Un calme précaire règne ce dimanche matin dans la capitale guinéenne, après trois jours d'affilée de violences enregistrées entre manifestants et forces de l'ordre, avec à la clé des morts et des blessés, dont le nombre varie selon les versions des deux camps antagonistes, à savoir le pouvoir et l'opposition.
Car, si le gouvernement guinéen à travers son porte-parole Albert Damantang Camara faisait cas vendredi, de 3 morts et d'une vingtaine de blessés, pour ce qui est du bilan des heurts qui ont éclaté depuis jeudi, ce chiffre a depuis évolué, à en croire l'opposition, qui a communiqué une liste de 6 tués à la presse, pour la seule journée du samedi.
Et ce dimanche, nos confrères de Radio France Internationale (RFI), dans leur édition du matin, ont relayé ce chiffre de morts, la veille, tout en fournissant un bilan global de 15 morts depuis jeudi dernier.
Le gouvernement n'a pour le moment ni infirmé ni confirmé le nombre de personnes ayant perdu la vie durant ces folles journées, qui agitent les quartiers de Conakry ces dernières heures, et d'inviter l'opposition à "appeler ses militants à rester chez eux, afin qu'il n'y ait pas d'amalgames entre eux et les vandales."
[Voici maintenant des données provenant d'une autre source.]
/-- The conditions that have to hold for IDLE_S seconds (R400; R402 in the ZE-40 personality). -/
def State.slackReady (s : State) : Bool :=
  s.dev == stReady && s.motorsOff && s.rd (H.STATE ptPage) == 0 &&
  (if s.ze40 then !s.on F.ZCTRL_RUN && s.rd F.ZPAGE_STAT_QUEUED == 0 && !s.on F.ZRAS_STAT_BUSY
   else s.tl.jobs.isEmpty && s.dmaIdle)

/-- Each domain goes to the state PD_CFG[d].SLACK names; PD10 stays ON in the ZE-40 personality (R400, R402). -/
def State.slackDomains (s : State) : State :=
  s.each ((List.range 11).map (· + 1)) fun d t =>
    let c := t.rd (F.PD_CFG_SLACK d)
    let v := if d = 10 && t.ze40 then 2 else if c = 0 then 0 else if c = 1 then 3 else 2
    (t.ifDo (v != 2) (·.domainLose d)).wr (F.PD_CFG_STATE d) v

def execSlackEnter (s : State) : Result :=
  let n := s.rd F.PS_SLACK_IDLE_S
  if n ≠ 0 ∧ s.slackReady ∧ s.seq.idleSince + n * 100000000 ≤ s.time then
    .next ((((s.modSeq fun q => { q with slackExit := false }).slackDomains.wr (H.STATE psPage) 4).event psPage 2).devTo stSlack)
  else .next s

/-- A BAR0 write, a tail write or (ZE-40) a legacy write has asked for the exit: domains return, those that were off with
cleared banks, their blocks start again, and the device is READY (R401, R211). -/
def execSlackExit (s : State) : Result :=
  if s.dev = stSlack ∧ s.seq.slackExit = true ∧ s.seq.dir = .idle then
    let all := (List.range 11).map (· + 1)
    let s0 := s.each (all.filter fun d => s.domState d == 0) fun d t => t.clearDomain d
    let s1 := (s0.each (all.filter fun d => s.domState d != 2) fun d t => t.domainWake d).each all fun d t => t.wr (F.PD_CFG_STATE d) 2
    let s2 := s1.modSeq fun q => { q with slackExit := false, idleSince := s.time }
    .next (((s2.wr (H.STATE psPage) 2).event psPage 3).devTo stReady)
  else .next s

/-! ### Core voltage (R403–R405) -/

/-- R403: VCORE follows demand only outside BOOT, FILL, SAFE and down-sequences. -/
def State.avsFree (s : State) : Bool :=
  (s.dev == stReady || s.dev == stRun || s.dev == stSlack) && s.seq.dir != .down

/-- The UP_TH and DN_TH in use: a live pair (R17, R407). -/
def State.avsPair (s : State) : State :=
  let u := s.rd F.PS_AVS2_UP_TH
  let d := s.rd F.PS_AVS2_DN_TH
  if d < u then s.modSeq fun q => { q with pairUp := u, pairDn := d } else s.mismatch psPage

/-- The first row of Table 15.6 that applies. -/
def State.avsTarget (s : State) (umax : Nat) (fifoLow : Bool) : Nat :=
  let v := s.rd F.PS_VCORE_VSET
  let step := 5 * s.rd F.PS_AVS2_STEP
  let lo := s.rd F.PS_AVS_VMIN
  let hi := s.rd F.PS_AVS_VMAX
  let t := if fifoLow then hi
    else if s.seq.pairUp < umax then v + 4 * step
    else if s.rd F.PS_AVS2_DWELL ≤ s.seq.lowRun && !s.seq.avsStop then v - step
    else v
  min hi (max lo t)

def execAvsEvaluate (utils : List Nat) (fifoLow : Bool) (s : State) : Result :=
  let umax := utils.foldl max 0
  let s0 := (s.wr F.PS_UTIL_UMAX umax).avsPair
  let s1 := s0.modSeq fun q => { q with lowRun := if umax < q.pairDn then q.lowRun + 1 else 0 }
  if s1.avsFree then
    let t := s1.avsTarget umax fifoLow
    if t = s1.rd F.PS_VCORE_VSET then .next s1
    else
      let s2 := (((s1.wr F.PS_VCORE_VSET t).emit (.avs t)).event psPage 4)
      .next (s2.modSeq fun q => { q with avsAt := s2.time, lowRun := 0 })
  else .next s1

/-- The regulator's answer to a transaction (R405). -/
def execAvsReadbackCheck (reading : Option Nat) (s : State) : Result :=
  match reading with
  | some v =>
    let s1 := (s.wr F.PS_VCORE_VREAD v).modSeq fun q => { q with avsBad := 0 }
    let w := s1.rd F.PS_VCORE_VSET
    .next (if s1.seq.avsAt + 200000 ≤ s1.time ∧ (w + 20 < v ∨ v + 20 < w) then s1.raise 8 psPage 6 else s1)
  | none =>
    let s1 := s.modSeq fun q => { q with avsBad := q.avsBad + 1 }
    if s1.seq.avsBad = 3 then
      .next (((s1.wr F.PS_VCORE_VSET 800).modSeq fun q => { q with avsStop := true }).raise 8 psPage 5)
    else .next s1

end Sys2Proof.Machine
end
Cette situation de violence à caractère politique ne laisse pas certaines personnalités indifférentes. C'est le cas du grand imam de la Mosquée principale de la capitale, Elhadj Mamadou Saliou Camara qui a été le premier à monter au créneau, pour solliciter une implication de la classe politique dans la résolution de la crise qui secoue le pays.
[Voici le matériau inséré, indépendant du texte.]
-- ==== Sys2Proof/Machine/LegacyMap.lean ====
section
/-!
DEFINITION. The ZE-40 emulation: the register image, and the native fields each ZE-40 register maps to (R479–R484, R487,
R490, R491, R496).
-/
namespace Sys2Proof.Machine

/-! ### The image -/

/-- The fields of a word address. -/
def zRows (a : Nat) : List Row := RegTable.zmap.filter fun r => r.hits (4 * a)

/-- The image field of a row at a word address. -/
def zFld (r : Row) (a : Nat) : Fld := r.fld 0x1000 (4 * a)

/-- The word of an image address (R479); write-only and reserved bits read 0. -/
def State.zWord (s : State) (a : Nat) : Nat :=
  (zRows a).foldl (fun w r => w + (if r.acc = .wo then 0 else s.rd (zFld r a)) * 2 ^ r.lsb) 0

/-- Does the ZE-40 field read back otherwise than written (Tables 19.5 and 19.6)? -/
def zPart (r : Row) (a v : Nat) : Nat := r.part (4 * a) v

/-- A bus write updates the image's rw fields at once (R480). -/
def State.zImage (a v : Nat) (s : State) : State :=
  s.each ((zRows a).filter (·.acc == .rw)) fun r t => t.wr (zFld r a) (zPart r a v)

/-- ZSTAT.STATE is PRINT. -/
def State.zPrinting (s : State) : Bool := s.rd F.ZSTAT_STATE == 3

/-- Is a field's write ignored now (class I, R481)? -/
def State.zIgnored (s : State) (r : Row) : Bool := r.cls == .idle && s.zPrinting

/-- The fields of an applied write take effect by class: live ones and idle-only ones outside PRINT are in force, station
fields wait for the next page, ignored ones return to the value in force and are counted, once a write (R481).  Beside fields
that may change, an idle-only field counts as ignored only if the write would change it (log 65). -/
def State.zFields (a v : Nat) (s : State) : State :=
  let rows := (zRows a).filter (·.acc == .rw)
  let alone := rows.all s.zIgnored
  let lost := rows.any fun r => s.zIgnored r && (alone || s.rd (zNow (zFld r a)) != zPart r a v)
  let s1 := s.each rows fun r t =>
    let f := zFld r a
    if s.zIgnored r then t.wr f (s.rd (zNow f))
    else if r.cls = .staged then
      (t.wr (zNext f) (zPart r a v)).modLg fun l => { l with dirty := if l.dirty.contains a then l.dirty else l.dirty ++ [a] }
    else t.wr (zNow f) (zPart r a v)
  s1.ifDo lost (·.sat F.LG_CNT_A_IGNORED)

/-! ### Native fields -/

/-- A quotient rounded to the nearest integer. -/
def rdiv (a b : Nat) : Nat := if b = 0 then Config.divByZero a else (2 * a + b) / (2 * b)

/-- The emulation commits staged fields of a page; beside a set that still waits for its boundary they join it (log 73). -/
def State.zCommit (p : Nat) (s : State) : State :=
  if s.on (H.LOCK p) || s.staged p then s else if p = ptPage then s.ptCommit else s.commit p

/-- Write a native live field, unless its page is locked (R11). -/
def State.zLive (f : Fld) (v : Nat) (s : State) : State := if s.on (H.LOCK f.page) then s else s.wr f v

/-- Write a native staged field. -/
def State.zStage (f : Fld) (v : Nat) (s : State) : State := if s.on (H.LOCK f.page) then s else s.stgWr f v

/-- The slots Config names for charge HV and developer bias, the slots that drive HV, and the fuser's (R371; log 72). -/
def zSlotOf (n : Nat) : Fin 4 × Fin 32 := (Fin.ofNat 4 (Config.zSlot n / 32), Fin.ofNat 32 (Config.zSlot n))
def State.gateSlots (s : State) (g : Nat) : List (Fin 4 × Fin 32) := allSlots.filter fun q => s.rd (F.SL_OUT_GATE q.1 q.2) == g

/-- AUTO, or MANUAL at 0. -/
def State.slotAuto (g : Nat) (on : Bool) (s : State) : State :=
  s.each ((s.gateSlots g).filter fun q => !s.on (H.LOCK (lePage q.1))) fun q t =>
    if on then t.modeWrite q.1 q.2 2 else (t.modeWrite q.1 q.2 1).wr (F.SL_MAN q.1 q.2) 0

def zDriveOf (d : Nat) : Fin 12 := Fin.ofNat 12 (Config.zDrive d)

/-- Start or stop a commutation channel. -/
def State.zMotor (n : Fin 12) (on : Bool) (s : State) : State :=
  if s.on (H.LOCK (cmPage n)) then s else if on then s.cmStartCmd n else s.cmStopCmd n

/-- A target speed in mrpm, in the motor's own direction (log 61). -/
def State.zTarget (n : Fin 12) (mrpm : Nat) (s : State) : State :=
  let v : Int := if s.rdS (F.CM_TARGET_SPEED n) < 0 then -(mrpm : Int) else mrpm
  (s.zStage (F.CM_TARGET_SPEED n) (ofSigned 32 v)).zCommit (cmPage n)

/-- The polygon of a station: its channel's target, or the reference's FREF_INC (R491). -/
def State.zPolygon (k : Fin 4) (s : State) : State :=
  let k6 : Fin 6 := k.castLE (by omega)
  let rpm := 2 * s.rd (zNow F.ZPOLY_RPM_RPM)
  let g : Fin 2 := Fin.ofNat 2 (s.rd (F.BT_CFG_GROUP k6))
  let inc := zFref rpm (s.rd (zNow F.ZPOLY_FACETS_FACETS))
  if s.extPoly k then (if s.rd (F.FREF_INC_INC g) = inc % 2 ^ 32 then s else s.setFref g inc)
  else s.zTarget (Fin.ofNat 12 (s.rd (F.BT_CFG_POLY_CH k6))) (rpm * 1000)

def State.zPolysStep (s : State) : State := s.each (List.finRange 4) fun (k : Fin 4) t => t.zRefStep k

/-- ZCTRL.RUN and ZMOT_CMD: drive d runs while both its bit and RUN are 1. -/
def State.zDrives (s : State) : State :=
  s.each (List.range 4) fun d t => t.zMotor (zDriveOf d) (t.on (zNow F.ZCTRL_RUN) && bit (t.rd (zNow F.ZMOT_CMD_RUN)) d)

/-- The station offsets in force, in ticks of the present speed (R44). -/
def State.zOffsets (ks : List Nat) (s : State) : State :=
  (s.each ks fun k t =>
    t.zStage (F.PT_STN_OFFS_TICKS k) (rdiv (t.rd (zNow (F.ZST_OFFS_DIST k)) * 100000 * 65536) (t.stgRd F.PT_SPEED_SPEED))).zCommit ptPage

/-- Beams of a station, and their number c (R487). -/
def zBeams (v : Nat) : List Nat := (List.range 2).filter fun i => bit v i

/-- The plan of a station's beams. -/
def State.zPlan (k : Nat) (s : State) : State :=
  let set_ := zBeams (s.rd (zNow (F.ZST_CTRL_BEAMS k)))
  if s.on (H.LOCK (ilPage k)) then s
  else
    let t := s.stageTables k (4 * set_.length) set_
    if t.staged (ilPage k) then t else if t.ilRefuses k then t.mismatch (ilPage k) else t.commitBound (Fin.ofNat 6 k) 1

/-- Laser-power steps of Table 19.10. -/
def zStep (power : Nat) : Nat := if 230 ≤ power then 0 else if 204 ≤ power then 1 else if 179 ≤ power then 2 else 3

/-- ΔT of a trim in quarter lines, as PT_STN_TRIM and PH_TRIM of Table 5.6. -/
def State.zTrims (s : State) (k : Fin 6) (trim : Int) : Int × Int :=
  let tl : Int := s.rd (F.BT_TLINE_TICKS k.val)
  let n := roundDiv trim 4
  (roundDiv (trim * tl) 262144, roundDiv ((trim * tl * 65536 - n * tl * 262144) * s.frefInc k) (262144 * 2 ^ 40))

/-- A field of the page-timeline set takes its value for the next page (R481). -/
def State.zPtField (x : Nat × Nat) (s : State) : State :=
  let k : Fin 6 := Fin.ofNat 6 ((x.1 - 0x10) / 8)
  if x.1 % 8 = 1 then
    s.zStage (F.PT_STN_OFFS_TICKS k.val) (rdiv (x.2 * 100000 * 65536) (s.stgRd F.PT_SPEED_SPEED))
  else s.zStage (F.PT_STN_TRIM_TICKS k.val) (ofSigned 24 (clampInt (-8388608) 8388607 (s.zTrims k (toSigned 16 x.2)).1))

/-- A field of a beam-timing page takes its value for the next page: LS_DELAY with the page's set, PH_TRIM at once. -/
def State.zBtField (x : Nat × Nat) (s : State) : State :=
  let k : Fin 6 := Fin.ofNat 6 ((x.1 - 0x10) / 8)
  if x.1 % 8 = 3 then (s.zStage (F.BT_LS_DELAY_DELAY k.val) (16 * x.2)).zCommit (btPage k.val)
  else s.zLive (F.BT_PHASE_PH_TRIM k.val) (ofSigned 16 (clampInt (-32768) 32767 (s.zTrims k (toSigned 16 x.2)).2))

def State.modSub (id : Nat) (f : ZSub → ZSub) (s : State) : State :=
  s.modLg fun l => { l with subs := l.subs.map fun z => if z.id = id then f z else z }

def State.subState (s : State) (z : ZSub) : PgState := ((s.page? z.id).map (·.st)).getD .retired

/-- The pages that follow the next gate get their station fields: those of the page timeline once every page before has
passed its feed gate, those of beam timing once every page before has passed its commit gate (R84, R481). -/
def State.zBind (s : State) : State :=
  let pt := s.lg.subs.find? fun z => [PgState.defined, .resident, .released].contains (s.subState z)
  let bt := s.lg.subs.find? fun z => [PgState.defined, .resident, .released, .fed].contains (s.subState z)
  let s1 := match pt with
    | some z =>
      if z.ptSets.isEmpty || s.staged ptPage then s
      else ((s.each z.ptSets fun x t => t.zPtField x).zCommit ptPage).modSub z.id fun y => { y with ptSets := [] }
    | none => s
  match bt with
  | some z =>
    if z.btSets.isEmpty || (z.btSets.any fun x => s1.staged (btPage ((x.1 - 0x10) / 8))) then s1
    else (s1.each z.btSets fun x t => t.zBtField x).modSub z.id fun y => { y with btSets := [] }
  | none => s1

/-! ### What an applied write of a register does to native fields -/

/-- Registers 0x000–0x00F and the stations'. -/
def State.zControl (a : Nat) (s : State) : State :=
  let k := (a - 0x10) / 8
  if a = 0x001 then
    let s1 := s.zDrives.slotAuto 1 (s.on (zNow F.ZCTRL_RUN))
    (s1.zLive F.PT_CFG_FEED_EN (s1.rd (zNow F.ZCTRL_FEED_EN))).zLine
  else if a = 0x004 then s.zLine
  else if a = 0x006 then
    (s.zStage F.PT_SPEED_SPEED (rdiv (65536 * s.rd (zNow F.ZSPEED_SPEED)) 10000)).zOffsets
      ((List.range 4).filter fun j => s.on (zNow (F.ZST_OFFS_DIST j)))
  else if a = 0x007 then (s.zStage F.PT_GAP_GAP (100 * s.rd (zNow F.ZGAP_GAP))).zCommit ptPage
  else if 0x010 ≤ a ∧ a < 0x030 then
    match a % 8 with
    | 0 => s.zPlan k
    | 5 => s.zLive (F.SL_SPV (zSlotOf k).1 (zSlotOf k).2) (s.rd (zNow (F.ZST_HV_SET k)))
    | 6 => s.zLive (F.SL_SPV (zSlotOf (4 + k)).1 (zSlotOf (4 + k)).2) (s.rd (zNow (F.ZST_BIAS_SET k)))
    | _ => s
  else s

/-- Polygons, steppers, fuser and drives. -/
def State.zMachine (a : Nat) (s : State) : State :=
  if 0x030 ≤ a ∧ a < 0x034 then s.zPolygon (Fin.ofNat 4 (a - 0x030))
  else if a = 0x034 ∨ a = 0x035 then s.each (List.finRange 4) fun k t => t.zPolygon k
  else if 0x038 ≤ a ∧ a < 0x040 then
    let n := a - 0x038
    let s1 := (s.zLive (F.STP_CFG_MSTEP n) (s.rd (zNow (F.ZSTP_MSTEP n)))).zLive (F.STP_CFG_CRATIO n) (s.rd (zNow (F.ZSTP_CRATIO n)))
    let s2 := (s1.zLive (F.STP_CFG_INV n) (s.rd (zNow (F.ZSTP_INV n)))).zLive (F.STP_CUR_IRUN n) (s.rd (zNow (F.ZSTP_IRUN n)))
    s2.zLive (F.STP_CUR_IHOLD n) (s.rd (zNow (F.ZSTP_IRUN n)) / 2)
  else if a = 0x040 then s.each (s.gateSlots 2) fun q t => t.zLive (F.SL_SPV q.1 q.2) (s.rd (zNow F.ZFUS_SET_SET))
  else if a = 0x042 then s.slotAuto 2 (s.on (zNow F.ZFUS_CTRL_HEAT))
  else if a = 0x043 then s.zDrives
  else if 0x044 ≤ a ∧ a < 0x048 then s.zTarget (zDriveOf (a - 0x044)) (s.rd (zNow (F.ZMOT_SPD_RPM (a - 0x044))) * 1000)
  else s

end Sys2Proof.Machine
end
Cette autorité religieuse qui fait partie avec l'Archevêque de Conakry du duo chargé de piloter de la commission provisoire de réconciliation nationale a invité le pouvoir et l'opposition à surmonter leur égo, pour éviter à la Guinée de se retrouver dans l'abîme.
La même préoccupation a été observée dans le discours radiodiffusé du président du Conseil économique et social (CES) Michel Kamano, qui a invité les Guinéens à la retenue.
Philippe Van Dame, représentant de l'Union Européenne (UE) en Guinée, ne cache pas non plus ses inquiétudes face à cette poussée de violence, qui paralyse une partie de la capitale.
Philippe Van Dame a ainsi dans une déclaration télévisée faite ce samedi émis le souhait que " la classe politique quel que soit son bord, condamne sans réserve et sans condition, toute violation des biens publics et privés".
Appelant à ce que soient "condamnés, tous ceux qui attisent les tensions ethniques. Car ce sont eux qui sèment la haine, alimentent et augmentent la méfiance dans ce pays", a réagi le diplomate.
Pour finir Philippe Van Dame à inviter "les responsables de tout bord pour qu'ils appellent leurs militants au calme et à la retenue. Parce que n'oublions pas, l'histoire va les prendre à témoin et ce sont eux-mêmes qui vont rendre compte devant l'histoire pour tout dérapage dans ce pays ici", a-t-il souligné.
A noter que toute cette tension découle du quiproquo qui entoure l'organisation du scrutin législatif, dont la date a été fixée pour le 30 juin prochain en Guinée.
L'opposition n'ayant pas accepté que la gestion du fichier électoral soit confiée à Waymark, un opérateur sud-africain. Ce, malgré les efforts du gouvernement, qui tente de démontrer qu'aucune fraude ne sera possible lors du prochain vote. Des experts cooptés par l'Union Européenne (UE) ayant été mis à contribution pour la sécurisation du système Waymark.
L'autre pomme de discorde entre les deux parties, est le vote des Guinéens de l'étranger. Les autorités guinéennes trouvant que les conditions actuelles ne permettraient pas à ceux qui vivent ne dehors du pays d'exercer "leur droit de vote". Ce que l'opposition trouverait "anormal".
Un collège de facilitateurs comprenant deux personnalités locales et le représentant de Ban Ki Moon en Afrique de l'ouest, Saïd Djinnit, peinent toujours à mettre un cadre de dialogue inclusif en place, pour amener les deux camps adverses à aplanir leurs divergences.